Ensemble techniques in machine learning involve combining multiple models to improve performance. One common ensemble technique is bagging, which uses bootstrap sampling to create multiple datasets from the original data and trains a model on each dataset. Another technique is boosting, which trains models sequentially, each focusing on the previous models' mistakes. Random forests are a popular ensemble method that uses decision trees as base learners and combines their predictions to make a final prediction. Ensemble techniques are effective because they reduce overfitting and improve generalization, leading to more robust models.

### Stacking 

![image.png](attachment:image.png)

Stacking is an ensemble learning technique that uses predictions from multiple models (for example decision tree, knn or svm) to build a new model. This model is used for making predictions on the test set.

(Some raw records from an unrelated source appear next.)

/-- The part in cold reset with no supply valid (03_power_start.md R92, R111): every register field at its reset
value, nothing started, nothing in flight. -/
def Chip.reset : Chip :=
  { fld := []
    tmb := { now := 0, started := false, stalled := false, mgr := .none, core := .none, bridge := .none }
    pwr := { vin := false, vaux := false, warn := false, auxWarn := false, tjWarn := false, paceShort := false,
             thermOff := false, vauxUp := false, time0 := false, time0At := 0, begun := 0, done := 0,
             stage0Once := false, vcore2 := 0, paces := [], excluded := 0, maddr := 0, testHold := false,
             chainUp := false }
    sbc := { inImg := 0, outImg := 0, shifted := 0, pins := 0, badRun := 0, ran := false, len := 8, freq := 10, poll := 10 }
    tap := { ctl := .testLogicReset, irShift := 0, ir := 2, bypass := false, cells := 0, latches := 0,
             controlling := false }
    phy := { lane := [], absent := 0, pllLost := 0 }
    lnk := { st := [], out := [], carrier := [], marks := [], adv := [] }
    prt := { st := [] }
    xbr := { pkts := [], laneAt := [], wdrr := [], clsPtr := [], mcLast := [], waiting := [], lost := 0, nextId := 0 }
    bnd := { live := [], staged := [], dirty := [], held := [], drainOwed := [], dcLog := [], hdm := [],
             dcSeq := 0,
             dcWait := [] }
    ten := { st := [] }
    slt := { entries := [], lost := [], poisoning := [], drainAll := [], nextId := 0 }
    rol := { entries := [], snoops := [], nextTag := 0, clock := 0, goneMet := [] }
    txns := []
    nextTxn := 0
    map := { cache := [], clock := 0, ring := [], waiting := [],
             splits := [], orphaned := [], before := [], unreadable := [], rebuilt := 0, rebuilding := false,
             placing := [], bothLost := false }
    media := { disks := [], serials := [], shelf := [] }
    mrk := { sweeping := false, termRuns := false, deferred := false, hist := [], histNext := [], rings := [],
             confirm := [], dropped := 0, misplaced := [], twinOwed := [], secondMove := [], issued := 0, todo := [],
             picks := [], places := [], confirmNow := 2 }
    rak := { slots := [], pending := [], jobs := [], waiting := [] }
    car := { wear := [], defects := [], ring := [], mends := [], passRuns := false,
             passLate := false, posting := [], agePrev := [], lostWait := [], wasReady := [],
             newDevice := [], eol := [], retireLeft := [], initOwed := [], inUse := [], mendDrops := 0 }
    flt := { codes := [], seq := 0, log := [], broken := [], resetOwed := false, pulse := false, heard := [], stageAt := [], vauxAt := 0 }
    slp := { st := [], hvOk := false, aux := 0, lastRamp := none }
    mgt := { claimer := [], wdt := 0 }
    brg := { port0 := .idle, port1 := .idle, asm := [], events := [], nextEvent := 0,
             receiver := none, alertLow := false, sensors := [], disabled := [], pdrTime := 0, fmOut := [],
             tid := 0 }
    sec := { mgtA := .factory, mgtB := .factory, pfxA := .factory, pfxB := .factory, open_ := none, checked := false, verified := false,
             mgtMin := none, pfxMin := none, revoked := 0, mgtSlot := none, pfxSlot := none,
             ide := [], sessions := [], fuseUe := false, aliasOf := none }
    cnt := { ctr := [], snapRuns := false, snapOwed := false, snapAt := 0 }
    sent := []
    draws := 0 }

/-- The machine right after reset: the part in cold reset, empty record buffers, no command waiting. -/
def State.reset : State := { chip := Chip.reset, recs := [], pending := [] }

end Sys2Proof.Machine
end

Stacking, also known as Stacked Generalization is an ensemble technique that combines multiple classifications or regression models via a meta-classifier or a meta-regressor. The base-level models are trained on a complete training set, then the meta-model is trained on the features that are outputs of the base-level model. The base-level often consists of different learning algorithms and therefore stacking ensembles are often heterogeneous. Here is a diagram illustrating the process

Below is a step-wise explanation for a simple stacked ensemble:

![image.png](attachment:image.png)

Step 1:The train set is split into 10 parts. 

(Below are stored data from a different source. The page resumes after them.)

/-- A read, or the read of an atomic, at the home: first the lost-line table, then the tile (stages 8 to 10). -/
def homeRead (t : Txn) (c : Chip) : Chip :=
  if isLost c t.line then readReturned t 0#512 true c
  else if isRemoteLine t.line && readWrites t && writeHeld c t then waitLast t .writeOrder c
  else if isRemoteLine t.line then
    let c1 := routeLookup t c
    match remotePair c1 t with
    | some p => remoteGo { t with legs := [], ecc := Ecc.none } p false c1
    | none => readReturned t 0#512 true (routeMiss t c1)
  else
    let c1 := count .map 0 2 (mapEcc t c)
    let t1 := { t with ecc := Ecc.none }
    match mapLookup c1 (tileOfLine t.line) with
    | none => count .map 0 3 (waitAt t1 .mapMiss c1)
    | some e => readAt { t1 with marked := true, legs := [] } e (markFor t c1)

/-- An access goes to the home. -/
def homeGo (t : Txn) (c : Chip) : Chip :=
  if t.kind == .inv then finishInv t c
  else if readPhase t then homeRead t c
  else homeWrite t c

/-! ### Ends of device accesses -/

/-- A defect of a cared device tile (11_media_care.md R367). -/
def carDefect (w : Nat) (c : Chip) : Chip :=
  match carePageOf c (locPort w) with
  | some d =>
    raise .carD d 1 (count .carD d 3
      { c with car := { c.car with defects := kvMod 0 c.car.defects w (· + 1) } })
  | none => c

/-- A mend queued for a poisoned line of a twin tile on a cared device (R380). -/
def queueMend (line : Nat) (bad : Bool) (port : Nat) (c : Chip) : Chip :=
  if (carePageOf c port).isNone then c
  else if c.car.mends.length < 256 then
    { c with car := { c.car with mends := c.car.mends ++ [{ line := line, bad := bad }] } }
  else raise .carC 0 4 { c with car := { c.car with mendDrops := c.car.mendDrops + 1 } }

/-- A read leg came back bad, or its location became unreachable: a reachable location that has returned nothing for this
access is tried, else the access reads poison (R379; 16_faults.md R507). -/
def retryRead (t : Txn) (c : Chip) : Chip :=
  let tile := tileOfLine t.line
  match (usableLocs c tile (entryOf c tile)).find? fun l => !t.legs.any fun g => g.st != .fail && locWord g.dport g.dtile == l.2 with
  | some l => issueRd t l c
  | none => readReturned t 0#512 true c

/-- Poison at one location and not at the other is mended (R380). -/
def noteMend (t : Txn) (c : Chip) : Chip :=
  match t.legs.find? fun g => g.st == .poison && g.slot < 2 with
  | some g => queueMend t.line (g.slot == 1) g.dport c
  | none => c

/-- A read leg ends. -/
def readLegEnd (t : Txn) (g : Leg) (st : LegSt) (d : Line) (c : Chip) : Chip :=
  match st with
  | .ok =>
    let c1 := whenB (t.rtype == 3 && !isRemoteLine t.line) (count .sec 0 7) (noteMend t c)
    readReturned t (plainData t d) false c1
  | .poison => if isRemoteLine t.line then readReturned t 0#512 true c
               else retryRead t (carDefect (locWord g.dport g.dtile) c)
  | _ => if isRemoteLine t.line then readReturned t 0#512 true c else retryRead t c

/-- The result of a write whose legs have all ended, over its tile's own locations: the destination of a move does
not count (R302, R303, R346). -/
def writeResult (t : Txn) (link : Bool) (c : Chip) : Nat × Chip :=
  let own := t.legs.filter fun g => g.slot < 2
  let good := own.filter fun g => g.st == .ok
  if good.length = own.length then (1, c)
  else match good.head? with
    | some g => if hasSplit c (tileOfLine t.line) || c.map.splits.length < 256 then
        (1, addSplit (tileOfLine t.line) (g.slot == 1) c)
      else (if link then 3 else 2, c)
    | none => (if link then 3 else 2, c)

/-- A write leg ends; the last one ends the write. -/
def writeLegEnd (t : Txn) (g : Leg) (link : Bool) (c : Chip) : Chip :=
  let c1 := whenB (g.slot == 2 && g.st != .ok) (failDest (tileOfLine t.line)) (putTxn t c)
  if t.legs.any fun x => x.st == .out then c1
  else if isRemoteLine t.line then finishWrite t (if g.st == .ok then 1 else if link then 3 else 2) c1
  else
    let r := writeResult t link c1
    finishWrite t r.1 r.2

/-- Leg `g` of transaction `t` ends with a status. -/
def legEnd (t : Txn) (g : Leg) (st : LegSt) (link : Bool) (d : Line) (c : Chip) : Chip :=
  let g1 := { g with st := st }
  let t1 := { t with legs := t.legs.map fun x => if x.dport == g.dport && x.dtag == g.dtag then g1 else x }
  if g.write then writeLegEnd t1 g1 link c else readLegEnd t1 g1 st d (putTxn t1 c)

/-- The outstanding leg that a device's completion names. -/
def findLeg (c : Chip) (dport dtag : Nat) : Option (Txn × Leg) :=
  c.txns.findSome? fun t => (t.legs.find? fun g => g.dport == dport && g.dtag == dtag && g.st == .out).map fun g => (t, g)

/-- What a device's status makes of a leg (11_media_care.md R379): an error is as poison for a read, a failure for a
write. -/
def legStatus (write : Bool) (st : DevStatus) : LegSt :=
  match st with
  | .ok => .ok
  | .poison => if write then .fail else .poison
  | .error => if write then .fail else .poison

/-- A completion from a device, or a timeout in its place: one that matches nothing outstanding is discarded
(06_ports.md R631). -/
def deviceAnswer (dport dtag : Nat) (st : DevStatus) (d : Line) (c : Chip) : Chip :=
  match findLeg c dport dtag with
  | some (t, g) => legEnd t g (legStatus g.write st) false d c
  | none => c

end Sys2Proof.Machine
end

![image-2.png](attachment:image-2.png)

Step 2:A base model (suppose a decision tree) is fitted on 9 parts and predictions are made for the 10th part. This is done for each part of the train set. 

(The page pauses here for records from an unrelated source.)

-- ==== Sys2Proof/Machine/Slp.lean ====
section
/-!
DEFINITION. The commands of slot power (17_slot_power.md R510 to R527). Every channel's logic runs from VAUX.
-/
namespace Sys2Proof.Machine

/-- A channel event has its effect while the VAUX domain is out of reset. -/
def onVaux (f : Chip → Chip) (c : Chip) : Chip := if c.pwr.vauxUp then f c else c

/-! ### Requests (R510, R514) -/

def slpEnable (n : Nat) (en : Bool) (c : Chip) : Chip :=
  if en then tryHold n (setF SLP_CFG_EN n 1 c) else gateOff n 0 (setF SLP_CFG_EN n 0 c)

def execSlpCfgEn (pa : Path) (n : Chan) (en : Bool) (s : State) : Out3 :=
  .next (onChip s (reachReg pa .slp n 0x040 (slpEnable n en)))

/-- A software write of REQ, ignored while an enabled slotted port names the channel. -/
def softReq (n : Nat) (req : Bool) (c : Chip) : Chip := if (portOfChan c n).isSome then c else setReq n req c

/-- The naming port's own request. -/
def portReq (n : Nat) (req : Bool) (c : Chip) : Chip :=
  match portOfChan c n with
  | some p => slotRequest p req c
  | none => c

def execSlpReqWrite (src : Option Path) (n : Chan) (req : Bool) (s : State) : Out3 :=
  .next (onChip s (match src with
    | some pa => reachReg pa .slp n 0x050 (softReq n req)
    | none => onVaux (portReq n req)))

/-! ### Presence (R511 to R513) -/

/-- The port behind the slot learns that presence is qualified: step 1 of hot-add (06_ports.md R219). -/
def portPresent (n : Nat) (c : Chip) : Chip :=
  match portOfChan c n with
  | some p =>
    if deviceFacing c p && (prtSt c p).hot == .idle &&
        (isF c PRT_SLOT_PWR_REQ p || (isF c PRT_SLOT_AUTO p && !boundFace c p)) then startPower p c else c
  | none => c

/-- The sideband chain is broken: the channels keep their present state (02_package_pins.md R78). -/
def chainBroken (c : Chip) : Bool := isF c BRG_SBC_STAT_BROKEN 0

def effQualified (n : Nat) (c : Chip) : Chip :=
  if rawPresent c n && !isF c SLP_STAT_PRESENT n && !chainBroken c then
    let c1 := tryHold n (count .slp n 6 (event .slp n 2 (setF SLP_STAT_PRESENT n 1 c)))
    portPresent n (match portOfChan c1 n with
      | some p => slotReport p false true false c1
      | none => c1)
  else c

def execPresenceQualified (n : Chan) (s : State) : Out3 := .next (onChip s (onVaux (effQualified n)))

/-- A removal: the gate goes off whatever REQ holds, and the port behind the slot loses its device. -/
def effRemoval (n : Nat) (c : Chip) : Chip :=
  if !rawPresent c n && isF c SLP_STAT_PRESENT n && !chainBroken c then
    let c1 := setF SLP_STAT_RETRY n 0 (gateOff n 0 c)
    let c2 := count .slp n 5 (event .slp n 2 (setF SLP_STAT_PRESENT n 0 c1))
    match portOfChan c2 n with
    | some p => if deviceFacing c2 p then presenceLost p c2 else c2
    | none => c2
  else c

def execPresenceRemoval (n : Chan) (s : State) : Out3 := .next (onChip s (onVaux (effRemoval n)))

/-! ### The state machine (R514 to R519) -/

/-- Entry to RAMP, with the settings as they are then (R523). -/
def enterRamp (n : Nat) (c : Chip) : Chip :=
  let c1 := setChan n 2 { c with slp := { c.slp with lastRamp := some c.slp.aux } }
  setSlpSt n { slpSt c1 n with rampRuns := true, faultRuns := false, railLow := false, gov := getF c1 SLP_CFG_GOV n } c1

def effRampAdmit (n : Nat) (c : Chip) : Chip :=
  if admitted c n then count .slp n 2 (enterRamp n c) else c

def execRampAdmit (n : Chan) (s : State) : Out3 := .next (onChip s (onVaux (effRampAdmit n)))

/-- The gate stands at least GOV - 0.5 V above the rail: in RAMP, the channel enters QUALIFY. -/
def effGateFull (n vgs : Nat) (c : Chip) : Chip :=
  let c1 := if gateDriven c n then setF SLP_GATE_VGS n vgs c else c
  if chanState c1 n = 2 ∧ 1000 * (slpSt c1 n).gov ≤ vgs + 500 then
    let c2 := setF SLP_STAT_GATEFULL n 1 (setChan n 3 c1)
    setSlpSt n { slpSt c2 n with rampRuns := false } c2
  else c1

def execGateFull (n : Chan) (vgs : Fin 65536) (s : State) : Out3 := .next (onChip s (onVaux (effGateFull n vgs)))

/-- The qualify time has passed with gate-full, rail-good and no limit. -/
def effPgQualified (n : Nat) (c : Chip) : Chip :=
  if chanState c n = 3 ∧ (slpSt c n).railLow = false then setPg n true (setChan n 4 c) else c

def execPgQualified (n : Chan) (s : State) : Out3 := .next (onChip s (onVaux (effPgQualified n)))

/-- The shunt reaches VLIM: the fault timer runs. -/
def effLimitOnset (n isns : Nat) (c : Chip) : Chip :=
  let c1 := senseShunt n isns c
  let st := chanState c1 n
  if 2 ≤ st ∧ st ≤ 4 ∧ limitLevel c1 n ≤ isns then
    let c2 := setF SLP_STAT_LIMIT n 1 (setF SLP_STAT_GATEFULL n 0 (setChan n 5 c1))
    setSlpSt n { slpSt c2 n with faultRuns := true, rampRuns := false, vlim := getF c2 SLP_CFG_VLIM n } c2
  else c1

def execLimitOnset (n : Chan) (isns : Fin 65536) (s : State) : Out3 :=
  .next (onChip s (onVaux (effLimitOnset n isns)))

/-- The limit ends, below VLIM as its onset took it: back to ON if PG is 1, with PG 0 if rail-good does not hold, or else to RAMP. -/
def effLimitEnd (n isns : Nat) (good : Bool) (c : Chip) : Chip :=
  let c1 := senseShunt n isns c
  if chanState c1 n = 5 ∧ isns < 100 * (slpSt c1 n).vlim then
    let c2 := setF SLP_STAT_LIMIT n 0 c1
    if isF c2 SLP_STAT_PG n then
      let c3 := setF SLP_STAT_GATEFULL n 1 (setChan n 4 c2)
      whenB (!good) (setPg n false) (setSlpSt n { slpSt c3 n with faultRuns := false, railLow := !good } c3)
    else enterRamp n c2
  else c1

def execLimitEnd (n : Chan) (isns : Fin 65536) (railGood : Bool) (s : State) : Out3 :=
  .next (onChip s (onVaux (effLimitEnd n isns railGood)))

def effFaultTimer (n : Nat) (c : Chip) : Chip :=
  if chanState c n = 5 ∧ (slpSt c n).faultRuns = true then trip n 1 c else c

def execFaultTimerExpiry (n : Chan) (s : State) : Out3 := .next (onChip s (onVaux (effFaultTimer n)))

def effRampTimeout (n : Nat) (c : Chip) : Chip := if chanState c n = 2 then trip n 3 c else c

def execRampTimeout (n : Chan) (s : State) : Out3 := .next (onChip s (onVaux (effRampTimeout n)))

def effFastTrip (n isns : Nat) (c : Chip) : Chip :=
  let c1 := senseShunt n isns c
  if gateDriven c1 n && 3 * limitLevel c1 n ≤ isns then trip n 2 c1 else c1

def execFastTrip (n : Chan) (isns : Fin 65536) (s : State) : Out3 :=
  .next (onChip s (onVaux (effFastTrip n isns)))

/-- The cooldown ends: COOL goes to HOLD, and RETRY counts the retry that starts. -/
def effCooldownEnd (n : Nat) (c : Chip) : Chip :=
  if (slpSt c n).coolRuns then
    let c1 := setF SLP_COOL_LEFT_MS n 0 (setSlpSt n { slpSt c n with coolRuns := false } c)
    if chanState c1 n = 6 then
      count .slp n 4 (setChan n 1 (setF SLP_STAT_RETRY n (min 7 (getF c1 SLP_STAT_RETRY n + 1)) c1))
    else c1
  else c

def execCooldownEnd (n : Chan) (s : State) : Out3 := .next (onChip s (onVaux (effCooldownEnd n)))

/-! ### HV_IN (R520), in steps of 10 mV: sensed in any order with the other supplies (03_power_start.md R90) -/

def setHv (cv : Nat) (ok : Bool) (c : Chip) : Chip :=
  let c1 := setF PWR_HVSENSE_HV_IN 0 cv c
  { c1 with slp := { c1.slp with hvOk := ok } }

def effHvValid (cv : Nat) (c : Chip) : Chip :=
  if 1030 < cv then setHv cv true c else setHv cv c.slp.hvOk c

def execHvInValid (cv : Fin 4096) (s : State) : Out3 := .next (onChip s (effHvValid cv))

/-- At a loss every driven channel enters HOLD, and every enabled channel raises SLP_HV_LOW. -/
def effHvLost (cv : Nat) (c : Chip) : Chip :=
  if cv < 1000 ∧ c.slp.hvOk = true then
    forEach allChans (fun n c =>
      whenB (isF c SLP_CFG_EN n) (raise .slp n 3) (whenB (gateDriven c n) (gateOff n 1) c)) (setHv cv false c)
  else setHv cv c.slp.hvOk c

def execHvInLost (cv : Fin 4096) (s : State) : Out3 := .next (onChip s (effHvLost cv))

/-! ### The rail (R517, R521, R522, R525) -/

/-- Rail-good ends: in ON PG drops without a trip; in QUALIFY the qualify time starts again when it returns; in LIMIT it
is not evaluated. -/
def effRailEnd (n srail : Nat) (c : Chip) : Chip :=
  let c1 := senseRail n srail c
  if srail < warnLevel c1 n then
    let c2 := setSlpSt n { slpSt c1 n with railLow := true } c1
    if chanState c1 n = 4 ∧ isF c1 SLP_STAT_PG n = true then
      setPg n false (count .slp n 7 (raise .slp n 2 c2))
    else if chanState c1 n = 5 then c1
    else c2
  else c1

def execRailGoodEnd (n : Chan) (srail : Fin 65536) (s : State) : Out3 :=
  .next (onChip s (onVaux (effRailEnd n srail)))

def effRailReturn (n srail : Nat) (c : Chip) : Chip :=
  let c1 := senseRail n srail c
  if goodLevel c1 n < srail ∧ chanState c1 n ≠ 5 then
    let c2 := setSlpSt n { slpSt c1 n with railLow := false } c1
    if chanState c2 n = 4 then setPg n true c2 else c2
  else c1

def execRailGoodReturn (n : Chan) (srail : Fin 65536) (s : State) : Out3 :=
  .next (onChip s (onVaux (effRailReturn n srail)))

def effRetryClear (n : Nat) (c : Chip) : Chip := if isF c SLP_STAT_PG n then setF SLP_STAT_RETRY n 0 c else c

def execRetryClear (n : Chan) (s : State) : Out3 := .next (onChip s (onVaux (effRetryClear n)))

def effFetShort (n srail : Nat) (c : Chip) : Chip :=
  let c1 := senseRail n srail c
  if !gateDriven c1 n && warnLevel c1 n < srail then raise .slp n 4 c1 else c1

def execSlpFetShort (n : Chan) (srail : Fin 65536) (s : State) : Out3 :=
  .next (onChip s (onVaux (effFetShort n srail)))

def peakClr (n : Nat) (c : Chip) : Chip := setF SLP_PEAK_PEAK n (getF c SLP_SENSE_ISNS n) c

def execSlpPeakClr (pa : Path) (n : Chan) (s : State) : Out3 :=
  .next (onChip s (reachReg pa .slp n 0x06C (peakClr n)))

end Sys2Proof.Machine
end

![image-3.png](attachment:image-3.png)

Step 3:The base model (in this case, decision tree) is then fitted on the whole train dataset.

Step 4:Using this model, predictions are made on the test set. 

![image-4.png](attachment:image-4.png)

Step 5:Steps 2 to 4 are repeated for another base model (say knn) resulting in another set of predictions for the train set and test set. 

![image-5.png](attachment:image-5.png)

Step 6:The predictions from the train set are used as features to build a new model. 

![image-6.png](attachment:image-6.png)


Step 7:This model is used to make final predictions on the test prediction set.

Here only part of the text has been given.